“Metro yapacağız!”
“Havalimanımız sivilleştirilecek!”
“Bu proje Türkiye’de ilk ve tek olacak!”
“Şehrimiz için yüzyılın projesidir bu yapacağımız!”
Tekrar çoğalmaya başladı, değil mi bu söylemler.
Zira çalışılması gereken ve şimdi yapılan çalışmalarla övünülmesi gereken sürece girdik.
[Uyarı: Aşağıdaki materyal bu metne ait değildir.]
/-- A control word that changes every slice of its fragment and is followed by the examination of R19. -/
def View.slices (v : View) (s : State) (g : Nat → Slice → Slice) : State :=
  s.mapWarp v.key fun w => w.mapSlices v.f.mask g

/-- The lanes of slice k for which a condition holds: pN or its complement (R97). -/
def View.cond (v : View) (p : BitVec 3) (n : BitVec 1) : LaneMask :=
  if n == 1 then ~~~ v.w.pred p.toNat else v.w.pred p.toNat

/-- `if` on one slice (R18, R98). -/
def Slice.doIf (x : Slice) (c : BitVec 4) (target : Addr) : Slice :=
  let t := x.cm &&& ~~~ x.xm &&& c
  { x.push .ifEntry (t.setWidth 8) target 0 with cm := x.cm &&& c }

/-- `else` on one slice (R18, R98). -/
def Slice.doElse (x : Slice) (target : Addr) : Slice :=
  match x.stack with
  | e :: es => { x with cm := e.mask &&& ~~~ (e.aux.setWidth 4) &&& ~~~ x.xm, stack := { e with target := target.extractLsb' 0 32 } :: es }
  | [] => x

/-- `endif` on one slice (R18). -/
def Slice.doEndif (x : Slice) : Slice :=
  match x.stack with
  | e :: _ => { x.pop with cm := e.mask &&& ~~~ x.xm }
  | [] => x

/-- The lanes that stay in a loop of a slice (R99). -/
def Slice.live (x : Slice) : BitVec 4 :=
  match x.stack with
  | e :: _ => e.mask &&& ~~~ (e.aux.setWidth 4) &&& ~~~ x.xm
  | [] => 0

/-- Take lanes out of MASK and AUX of every entry above the innermost LOOP entry; with `brk` they enter its AUX (R18;
notes/assumptions/21). -/
def leaveLoop (b : BitVec 4) (brk : Bool) : List StackEntry → List StackEntry
  | [] => []
  | e :: es =>
    match e.kind with
    | .loopEntry => (if brk then { e with aux := e.aux ||| b.setWidth 8 } else e) :: es
    | _ => { e with mask := e.mask &&& ~~~ b, aux := e.aux &&& ~~~ (b.setWidth 8) } :: leaveLoop b brk es

/-- Has a stack a LOOP entry? -/
def Slice.inLoop (x : Slice) : Bool := x.stack.any fun e => e.kind == .loopEntry

/-- `brk` and `cont` (R18, R99). -/
def leaveWord (brk : Bool) : State → Host.Outcome State Fault Refusal :=
  issueWord shapeNone fun v s =>
    if (sliceList v.f.mask).all fun k => (v.w.slice k).inLoop then
      .done (v.slices s fun k x =>
        let b := partOf v.act k
        { x with stack := leaveLoop b brk x.stack, cm := x.cm &&& ~~~ b }) true
    else .fault s (v.cause causeStackMismatch)

/-! ## The words of OP 0x01 to 0x03 -/

/-- The value of a condition over lanes: none when the lanes disagree; false over no lane (R24). -/
def uniformOver (lanes c : LaneMask) : Option Bool :=
  if lanes &&& c = 0 then some false else if lanes &&& c = lanes then some true else none

/-- `bra` (R103). -/
def execBra (p : BitVec 3) (n c : BitVec 1) (o : BitVec 16) (s : State) : Host.Outcome State Fault Refusal :=
  issueWord (fun _ => { reads := if c == 1 then [.p p.toNat] else [], ok := c == 1 || (p == 0 && n == 0) }) (fun v s =>
    if c == 0 then .goto s (v.target o) true
    else
      match uniformOver v.act (v.cond p n) with
      | none => .fault s (v.cause causeDivergence)
      | some true => .goto s (v.target o) true
      | some false => .done s) s
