/-- Must the holder of a region's token wait before it gives the token up: is a write into the region that it issued before request
number `limit` still to be performed (R205)?  Where another core asks for the token, a write that itself waits for the token of
another region does not keep it: the model's choice, without which two cores could wait for each other (notes/assumptions/44). -/
def State.regionBusy (s : State) (ctx core : Nat) (t : TokenRegion) (limit : Nat) (asked : Bool) : Bool :=
  let stuck := fun (l : List Access) => asked && ((Tab.lookup ctx s.ctxs).any fun c => c.tokens.any fun u =>
    u.base != t.base && u.holder != some core && l.any u.has)
  (s.coreWrites ctx core limit).any fun l => l.any t.has && !stuck l

/-- Does a warp still take its turn with the token that it took by `tkacq` (R220): it has not ended or left its core, and not
every fragment of it waits for another warp?  How long the turn lasts is the model's choice (notes/assumptions/44). -/
def State.keeps (s : State) (core k : Nat) : Bool :=
  match Tab.lookup k s.warps with
  | none => false
  | some w =>
    !w.exited && !w.evicted && ((Tab.lookup w.crew s.crews).any fun c => c.core == core && c.state == .resident) &&
      w.frags.any fun f => !(f.state == .done || f.state == .barrier || (f.state == .held && majorOf f.word == 0x3E))

/-- The token of a region is to leave the core that holds it (R205, R219): from request number `limit` on the core makes no write
under the token, and once those before it have been performed, dirty words go home and the core's sectors of the region are
evicted. -/
def State.passToken (s : State) (ctx r limit : Nat) (asked : Bool) : State :=
  match s.tokenRegion ctx r with
  | none => s
  | some t =>
    match t.holder with
    | none => s
    | some core =>
      let limit := Nat.min limit (t.leaving.getD limit)
      if s.regionBusy ctx core t limit asked then s.mapToken ctx r fun t => { t with leaving := some limit }
      else
        let s1 := s.writeBack core fun pa => s.paInRegion ctx t pa
        (s1.dropSectors core fun pa => s.paInRegion ctx t pa).mapToken ctx r fun t =>
          { t with holder := none, keepers := t.keepers.filter (fun k => !s.keeps core k), leaving := none }

/-- The number under which an agent that waits for nothing stands in a token's queue (R205), and the first of those outside the
cores. -/
def outsider : Nat := 1024

/-- The number under which the agent of a request, of a launch, of a held word or of a queued write stands in a token's queue. -/
def agentOf (id : Nat) : Nat := outsider + 1 + id

/-- Is the write for which an agent outside the cores stands in a queue still to come? -/
def State.agentWaits (s : State) (n : Nat) : Bool :=
  s.ops.any (fun o => agentOf o.id == n) || s.outside.any (fun e => agentOf e.1 == n) ||
    s.launches.any (fun e => agentOf e.1 == n) ||
    s.warps.any fun e => e.2.frags.any fun f => (f.waitOp.map agentOf) == some n

/-- Ask for a token: a core stands once in the queue of at most 64 (R205). -/
def State.askToken (s : State) (ctx r core : Nat) : State :=
  s.mapToken ctx r fun t =>
    if t.asking.contains core || decide (64 ≤ t.asking.length) then t else { t with asking := t.asking ++ [core] }

/-- TOKEN_GRANT: the home grants a free token to the next core that asks (R205, R219). -/
def execTokenGrant (ctx region : Nat) (s : State) : Host.Outcome State Fault Refusal :=
  .next (match s.tokenRegion ctx region with
    | none => s
    | some t =>
      match t.holder, t.asking with
      | none, core :: rest =>
        (s.dropSectors core fun pa => s.paInRegion ctx t pa).mapToken ctx region fun t =>
          { t with holder := some core, asking := rest, leaving := none }
      | _, _ => s)

/-- TOKEN_PASS: the holder gives the token up because another asks (R205): a core once no warp of it is at its turn (R220), another
agent once its write is done or given up. -/
def execTokenPass (ctx region : Nat) (s : State) : Host.Outcome State Fault Refusal :=
  .next (match s.tokenRegion ctx region with
    | none => s
    | some t =>
      match t.asking, t.holder with
      | [], _ | _, none => s
      | _, some n =>
        if outsider ≤ n then if s.agentWaits n then s else s.mapToken ctx region fun t => { t with holder := none }
        else if t.keepers.any (s.keeps n) then s
        else s.passToken ctx region s.nextId true)

/-- The region that a token word names: none outside every region; a map or fabric address raises type-mismatch
(R238).  A word that is held keeps the record and the index that it issued with (R233). -/
def tokenWord (g : View → State → Option Nat → Res) (a : BitVec 7) (b : BitVec 4) :
    State → Host.Outcome State Fault Refusal :=
  issueWord (fun v => if v.f.waitOp.isSome then { long := true } else { reads := [.s a.toNat, .b b.toNat], long := true }) fun v s =>
    if v.f.waitOp.isSome then .hold s v.f.state else
    let buf := bufOf (v.w.breg b.toNat)
    let i := (loWord (v.w.sreg a.toNat)).toNat
    let bad := fun c a => Res.fault s { cause := c, lanes := v.act, addr := a,
                                        info := if c = causeBounds then BitVec.ofNat 32 i else 0 }
    match buf.index false buf.size i with
    | .dropped => .done s
    | .bad c x => bad c (BitVec.ofNat 64 x)
    | .at x =>
      if buf.fab || isMap x then bad causeType (BitVec.ofNat 64 x)
      else g v s (s.tokenNo v.crew.ctx x)

/-- Has a core the token of a region, and is it not to give it up? -/
def TokenRegion.heldBy (t : TokenRegion) (core : Nat) : Bool := t.holder == some core && t.leaving.isNone

/-- `tkacq [bN, sK]` (R238). -/
def execTkacq (a : BitVec 7) (b : BitVec 4) (s : State) : Host.Outcome State Fault Refusal :=
  tokenWord (fun v s r =>
    match r.bind fun r => (s.tokenRegion v.crew.ctx r).map fun t => (r, t) with
    | none => .done (s.endRegion v)
    | some (r, t) =>
      let s1 := s.mapToken v.crew.ctx r fun t => { t with keepers := t.keepers.filter (· != v.key) ++ [v.key] }
      if t.heldBy v.crew.core then .done (s1.endRegion v)
      else
        .hold (((s1.askToken v.crew.ctx r v.crew.core).addOp v.src (.tokenAcquire v.crew.ctx t.base) true false).mapFrag v.key v.no
          fun f => { f with waitOp := some s.nextId }) .held) a b s

/-- A `tkacq` that is held goes on once its core has the token, or once the region is registered no more (R238). -/
def State.tokenArrives (s : State) (o : Op) (ctx base : Nat) : State :=
  let go := (s.dropOp o.id).finishHeld o { long := true } true
  match ((Tab.lookup ctx s.ctxs).bind fun c => c.tokens.findIdx? fun t => t.base == base) with
  | none => go
  | some r => if (s.tokenRegion ctx r).any fun t => t.heldBy (s.coreOf o) then go else s.askToken ctx r (s.coreOf o)

/-- `tkrel [bN, sK]` (R238). -/
def execTkrel (a : BitVec 7) (b : BitVec 4) (s : State) : Host.Outcome State Fault Refusal :=
  tokenWord (fun v s r =>
    match r with
    | none => .done (s.endRegion v)
    | some r =>
      if (s.tokenRegion v.crew.ctx r).any fun t => t.holder == some v.crew.core then
        .done ((s.endRegion v).addOp v.src (.tokenRelease v.crew.ctx r) true false)
      else .done (s.endRegion v)) a b s
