/-- The effect of a store (R54, R226): a cause in any lane keeps every lane from being stored, but for an ESZ that no insert
takes, beside which the lanes that have no cause of their own are written. -/
def storeBody (d a : BitVec 7) (b : BitVec 4) (u : BitVec 1) (v : View) (s : State) : Res :=
  let buf := bufOf (v.w.breg b.toNat)
  let r := v.reachAll s buf buf.clamp false false true true (storeTypeOk v buf d.toNat) u a
  let isTile := r.2.any fun e => match e.2 with
    | .mem _ x => buf.pageType x == .haar
    | _ => false
  let tg := v.w.tag (d.toNat / 8)
  let bad := if isTile then tileFaults r.2 r.1 (v.indexAt u a) buf.extent (tg.level == 0 && isFloat tg.fmt && tg.fmt != 13) else r.1
  let sk := sketchFaults buf (r.2.filter fun e => !bad.any fun x => x.lane == e.1)
  let all := bad ++ sk
  if !all.isEmpty && (sk.isEmpty || 2 ≤ buf.esz) then .fault s (mergeFaults all false true)
  else
    let s1 := s.rememberAll v.crew r.2
    if isTile && all.isEmpty then tileStore v s1 d.toNat r.2
    else
      let good := r.2.filter fun e => !all.any fun x => x.lane == e.1
      let wide := buf.esz != 3 && good.any fun e =>
        ((e.2.page buf).type.stored.map fun t => storedCount t buf.size * elemWidth v.type) == some 64
      match v.extraFault (if wide then [.v (d.toNat + 1)] else []) true with
      | some x => .fault s x
      | none =>
        let s2 := storeLanes v s1 buf d.toNat good (!all.isEmpty)
        if all.isEmpty then .done s2 else .fault s2 (mergeFaults all false true)

/-- `st [bN, vI], vD` (R226). -/
def execSt (d a : BitVec 7) (b : BitVec 4) (u : BitVec 1) (s : State) : Host.Outcome State Fault Refusal :=
  issueWord (shapeStore d a b u true) (storeBody d a b u) s

/-- The elements of a compacting store, lane by lane, up to the first that fails (R227): the accesses, and the failing
lane's element index with its fault. -/
def compact (v : View) (s : State) (b : Buf) (data : Nat → List (BitVec 8)) :
    List Nat → Nat → List (Nat × Reached) → List (Nat × Reached) × Option (Nat × LaneFault)
  | [], _, acc => (acc, none)
  | n :: ns, i, acc =>
    match s.reach v.crew b b.clamp false b.size false true true (plainOnly b) n i with
    | .error x => (acc, some (i, x))
    | .ok r => compact v s b data ns ((i + 1) % 2 ^ 32) (acc ++ [(n, r)])

/-- `cstore [bN, sK], vD` (R227). -/
def execCstore (d a : BitVec 7) (b : BitVec 4) (u : BitVec 1) (s : State) : Host.Outcome State Fault Refusal :=
  issueWord (shapeStore d a b u true) (fun v s =>
    let buf := bufOf (v.w.breg b.toNat)
    let lanes := laneList v.act
    let data := v.plainBytes buf d.toNat
    let i0 := v.indexAt u a (lanes.headD 0)
    let r := compact v s buf data lanes i0 []
    let s1 := (s.rememberAll v.crew r.1).addLines { v.src with first := some i0 } (groupLines (accessesOf r.1 buf.size data))
      (fun g => .store none Exc.none (highestWrites g)) onMapOnly
    match r.2 with
    | none => .done s1
    | some (i, x) =>
      .fault s1 { cause := x.cause, lanes := maskOf fun n => v.act.getLsbD n && decide (x.lane ≤ n), addr := x.addr,
                  info := BitVec.ofNat 32 i, granule := x.granule, read := false, write := true }) s

/-! ## Prefetches and page requests (R228, R229) -/

/-- `pref [bN, vI]` (R228). -/
def execPref (a : BitVec 7) (b : BitVec 4) (u : BitVec 1) (s : State) : Host.Outcome State Fault Refusal :=
  issueWord (fun _ => { reads := [indexReg u a, .b b.toNat], long := true }) (fun v s =>
    let buf := bufOf (v.w.breg b.toNat)
    let r := v.reachAll s buf buf.clamp false true false false (fun _ _ => true) u a
    let silent := fun (x : LaneFault) => !(buf.raw && !s.privileged v.crew.ctx) && decide (0x12 ≤ x.cause ∧ x.cause ≤ 0x15) &&
      !isMap x.addr.toNat
    let bad := r.1.filter fun x => !silent x
    if !bad.isEmpty then .fault s (mergeFaults bad true false)
    else
      let sectors := (r.2.filterMap fun e => match e.2 with
        | .mem _ x => if x.leaf.leafOk x.log && x.leaf.typeCode != 6 then some (x.pa / 64) else none
        | _ => none).eraseDups
      let s1 := s.rememberAll v.crew r.2
      .done (if sectors.isEmpty then s1 else s1.addOp v.src (.prefetch sectors) false false)) s

/-- The page-request records of a `pgreq`: each granule with its lanes and its lowest address, ascending (R229). -/
def insertGranule (n a : Nat) : List (Nat × LaneMask × Nat) → List (Nat × LaneMask × Nat)
  | [] => [(a / 65536, maskOf (· == n), a)]
  | (g, m, x) :: rest =>
    if a / 65536 = g then (g, m ||| maskOf (· == n), Nat.min x a) :: rest
    else if a / 65536 < g then (a / 65536, maskOf (· == n), a) :: (g, m, x) :: rest
    else (g, m, x) :: insertGranule n a rest

/-- `pgreq [bN, vI]` (R229): its records go to the producer of the fault queue, and it completes when the queue has accepted
them.  A fabric address names the granule that it lies in, as any address does (notes/assumptions/45). -/
def execPgreq (a : BitVec 7) (b : BitVec 4) (u : BitVec 1) (s : State) : Host.Outcome State Fault Refusal :=
  issueWord (fun _ => { reads := [indexReg u a, .b b.toNat], long := true }) (fun v s =>
    let buf := bufOf (v.w.breg b.toNat)
    let rs := (laneList v.act).map fun n => (n, buf.index buf.clamp buf.size (v.indexAt u a n))
    let raw := buf.raw && !s.privileged v.crew.ctx
    let bad : List LaneFault := rs.filterMap fun e => match e.2 with
      | .bad c x => some ⟨e.1, c, BitVec.ofNat 64 x, v.indexAt u a e.1, none⟩
      | .at x =>
        if raw then some ⟨e.1, causePermission, 0, 0, none⟩
        else if isMap x && !buf.fab then some ⟨e.1, causeType, BitVec.ofNat 64 x, 0, none⟩
        else none
      | .dropped => none
    if !bad.isEmpty then .fault s (mergeFaults bad true false)
    else
      let gs := rs.foldl (fun l e => match e.2 with
        | .at x => insertGranule e.1 x l
        | _ => l) []
      let records := gs.map fun g => s.recordOf v.w v.f
        { cause := causePageRequest, lanes := g.2.1, addr := BitVec.ofNat 64 g.2.2 } v.c.pos v.c.header v.f.region.isNone 0 false
      let s1 := records.foldl (fun s x => s.postFault v.crew.ctx x) s
      .done (if records.isEmpty then s1 else s1.addOp v.src (.pageRequest (records.map FaultRecord.words)) true false)) s

/-! ## Strong accesses (R231) -/

/-- `ld.acq vD, [bN, vI], obs` (R231): holds its fragment until the load has completed and the acquire is had; held, it keeps the
record that it issued with (R233). -/
def execLdAcq (d a : BitVec 7) (o : BitVec 6) (u : BitVec 1) (b : BitVec 4) (s : State) : Host.Outcome State Fault Refusal :=
  issueWord (fun v => if v.f.waitOp.isSome then { long := true } else shapeLoad d a b none u (o != 0) v) (fun v s =>
    match v.f.waitOp with
    | some lim => if s.loadsDone v.key lim then .done (s.acquire v.crew.core o) else .hold s .held
    | none =>
      let buf := bufOf (v.w.breg b.toNat)
      let r := v.reachAll s buf buf.clamp false true false true (plainOnly buf) u a
      let bad := r.1 ++ s.dataFaults v.crew.core (fun _ => false) buf.size r.2
      if !bad.isEmpty then .fault s (mergeFaults bad true false)
      else
        let also := zeroWrites d.toNat (buf.esz == 3) (reachedLanes r.2 fun x => x.place.isNone)
        let s1 := (s.rememberAll v.crew r.2).pend v (laneRegs (buf.esz == 3) d.toNat)
        let gs := groupLines (accessesOf r.2 buf.size fun _ => [])
        let s2 := if gs.isEmpty then if also.isEmpty then s1 else s1.addEmptyLoad v d.toNat buf.size also
          else s1.addLines v.src gs (fun g => .load (v.loadWord s1 d.toNat buf.size also false) (buf.fabLook true) false g []) onMapOnly
        v.holdAt s2 .held) s

/-- `st.rel [bN, vI], vD, obs` (R231); with no active lane it acts as `fence.rel`. -/
def execStRel (d a : BitVec 7) (o : BitVec 6) (u : BitVec 1) (b : BitVec 4) (s : State) : Host.Outcome State Fault Refusal :=
  issueWord (shapeStore d a b u (o != 0)) (fun v s =>
    if v.act = 0 then v.afterRelease s o .held fun t => .done t
    else
      let buf := bufOf (v.w.breg b.toNat)
      let r := v.reachAll s buf buf.clamp false false true true (plainOnly buf) u a
      if !r.1.isEmpty then .fault s (mergeFaults r.1 false true)
      else
        .done ((s.rememberAll v.crew r.2).addLines v.src
          (groupLines (accessesOf r.2 buf.size (v.plainBytes buf d.toNat)))
          (fun g => .store (some o) Exc.none (highestWrites g)) onMapOnly)) s

/-! ## Atomics (R230) -/

/-- Is MODE.TYPE one that the operation takes at a width (R230)? -/
def atomTypeOk (op : AtomOp) (ty esz : Nat) : Bool :=
  match op with
  | .add | .min | .max => decide (ty < 7 ∨ (ty = 8 ∧ esz = 2) ∨ (ty = 7 ∧ esz = 3))
  | _ => true

/-- An atomic or `cas` (R230): `cmp` says that D is compared with. -/
def atomWord (op : AtomOp) (d a bv : BitVec 7) (n : BitVec 4) : State → Host.Outcome State Fault Refusal :=
  issueWord (fun v =>
    let buf := bufOf (v.w.breg n.toNat)
    let wide := buf.esz == 3
    { reads := [.v a.toNat, .b n.toNat] ++ laneRegs wide bv.toNat ++ (if op == .cas then laneRegs wide d.toNat else []),
      writes := laneRegs wide d.toNat, long := true,
      ok := decide (2 ≤ buf.esz) && pairOk wide d.toNat && pairOk wide bv.toNat && atomTypeOk op v.type buf.esz }) fun v s =>
    let buf := bufOf (v.w.breg n.toNat)
    let wide := buf.esz == 3
    let r := v.reachAll s buf buf.clamp false true true false (plainOnly buf) 0 a
    let bad := r.1 ++ s.dataFaults v.crew.core (fun _ => false) buf.size r.2
    if !bad.isEmpty then .fault s (mergeFaults bad true true)
    else
      let s1 := s.rememberAll v.crew r.2
      let zeros := zeroWrites d.toNat wide (reachedLanes r.2 fun x => x.place.isNone)
      let s2 := if zeros.isEmpty then s1 else s1.addOp v.src (.result zeros Exc.none) true false
      let accs := accessesOf r.2 buf.size fun l => leBytes (v.w.laneBits wide bv.toNat l) buf.size ++ buf.rawMark
      let touched := fun (pa : Nat) => accs.any fun x => match x.place with
        | .pa y => y / 64 == pa / 64
        | _ => false
      let s3 := (s2.writeBack v.crew.core touched).dropSectors v.crew.core touched
      .done ((if accs.isEmpty then s3
        else s3.addOp v.src (.atomic op d.toNat buf.size
          (accs.map fun x => BitVec.ofNat 64 (v.w.laneBits wide d.toNat x.lane)) accs) true false).endRegion v)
Ancak tabi bizim ülkemizde böyle olmuyor malumunuz.
Dört yıl boyunca “yatılıyor”, son yıla girince böyle makineler, teçhizatlar falan bakıma alınıyor; son 5-6 ay bir bakıyorsunuz şehirde adım atacak hal kalmamış! Zira her yerde çalışma var.
Bütün çöp temizleme araçları, asfaltlama makineleri, işçiler çalışıyor; bunun yanında billboardlar, CLP’ler, TV ve radyo ve sosyal medya reklamları da bu çalışmaları pazarlıyor.
Halkımız da maalesef nefret ettiğim “Çalıyor, ama çalışıyor!” zihniyetine bürünerek, “Ne yani, bizim adamımız gelmesin de falanca partinin adamı mı yönetsin bizi?” diye saçmalamaya başlıyor.
Sosyal medya bu noktada bir nimet. Bir sayfaya rastladım geçtiğimiz günlerde, 2019 seçimlerinde vaatlerini peşpeşe sıralayan belediye başkanları verdikleri sözlerin ne kadarını tutmuşlar diye.
Herhalde bir 200-300 belediyeyi de incelemişimdir.
Vaadlerinin 3’te 2’sini, yani en az %65’ini tamamlayan belediye sayısı iki elin parmağını geçmezdi bu 300 belediyede. Ve maalesef yarıdan fazlasının sözünde durma oranı da %30’un altında.
Şimdi ben neye yanayım, artık çözemiyorum, idrak edemiyorum.
Verdiği sözleri tutmayıp halen pişkince halkın önüne çıkılabilmesine mi yanayım.
Halkın buna göz yummasına mı yanayım.
Geçen zamana, harcanan paralara mı yanayım.
Bunların hiçbirinin soruşturulmamasına mı yanayım.
Boy boy fotolar çekilmeye, ağza sığmayacak kaşıklar misali vaatler verilmeye devam edilecek bu seçimde de. Ancak değişen yine bir şey olmayacak.
Bunun partiyle, şehirle veya siyasi görüşle falan alakası yok!
Bu ahlaki bir mesele..
Sözümü tutamadığım zaman birine karşı, ben yüzüne bakamıyorum. Veya fedakarlık namına ne yapılması gerekiyorsa yapıyorum.
Şehrimiz için, ülkemiz için verilip de tutulmamış o kadar söz var ki.
İşte bunların neticesinde eğer sen gereken cezayı da vermezsen ne oluyor?
Bundan 20 yıl önce her alanda ilk 5’te olan Konya’yı ilk 10’da tutabilmek için çabalıyorsun şimdi.
Milletin gözünü boyamaya, duygusallık ile işi götürmeye gerek yok!
Çoğu alanda bizi geçmiş Antep örneği var önümüzde. Kayseri var, Adana var, kafa kafaya gittiğimiz ama şimdi bizi üçe beşe katlamış bir Bursa var. Nereye koyacaksınız şimdi bunları?
Halen 30 yıl öncesi şehir planlamalarının kullanıldığı bir şehirden bahsediyoruz. Bunu söyleyen de ben değilim, belediyelerimizin imar bölümündeki arkadaşlarımız söylüyorlar.
Sizin şehre dair bir hedefiniz, hayaliniz yokken nasıl halen milletin gözünün içine baka baka sokağa çıkabiliyorsunuz, ben anlayamıyorum emin olun.
Hasılı, bu şehir hepimizin. Elbette yapılmış çok güzel hizmetler, çalışmalar da var.
Ama şapkayı önümüze koyup düşündüğümüz zaman, ülkemizde 2004’teki şehirlerin kıyaslamasına göre bir bakalım Konya’mıza misalen. Neler neler göreceksiniz. İçiniz acıyacak, yüreğiniz burkulacak emin olun.
İnşallah yöneticilerimiz kitabımıza uygun hareket ederler de tutamayacakları sözleri vermezler. Vatandaşlarımızın hayalleri ile oynamazlar. Planlı, programlı, vizyonlu şekilde hareket ederler umarım da Konya’mız yine hak ettiği yerlerde temsil eder güzel ülkemizi.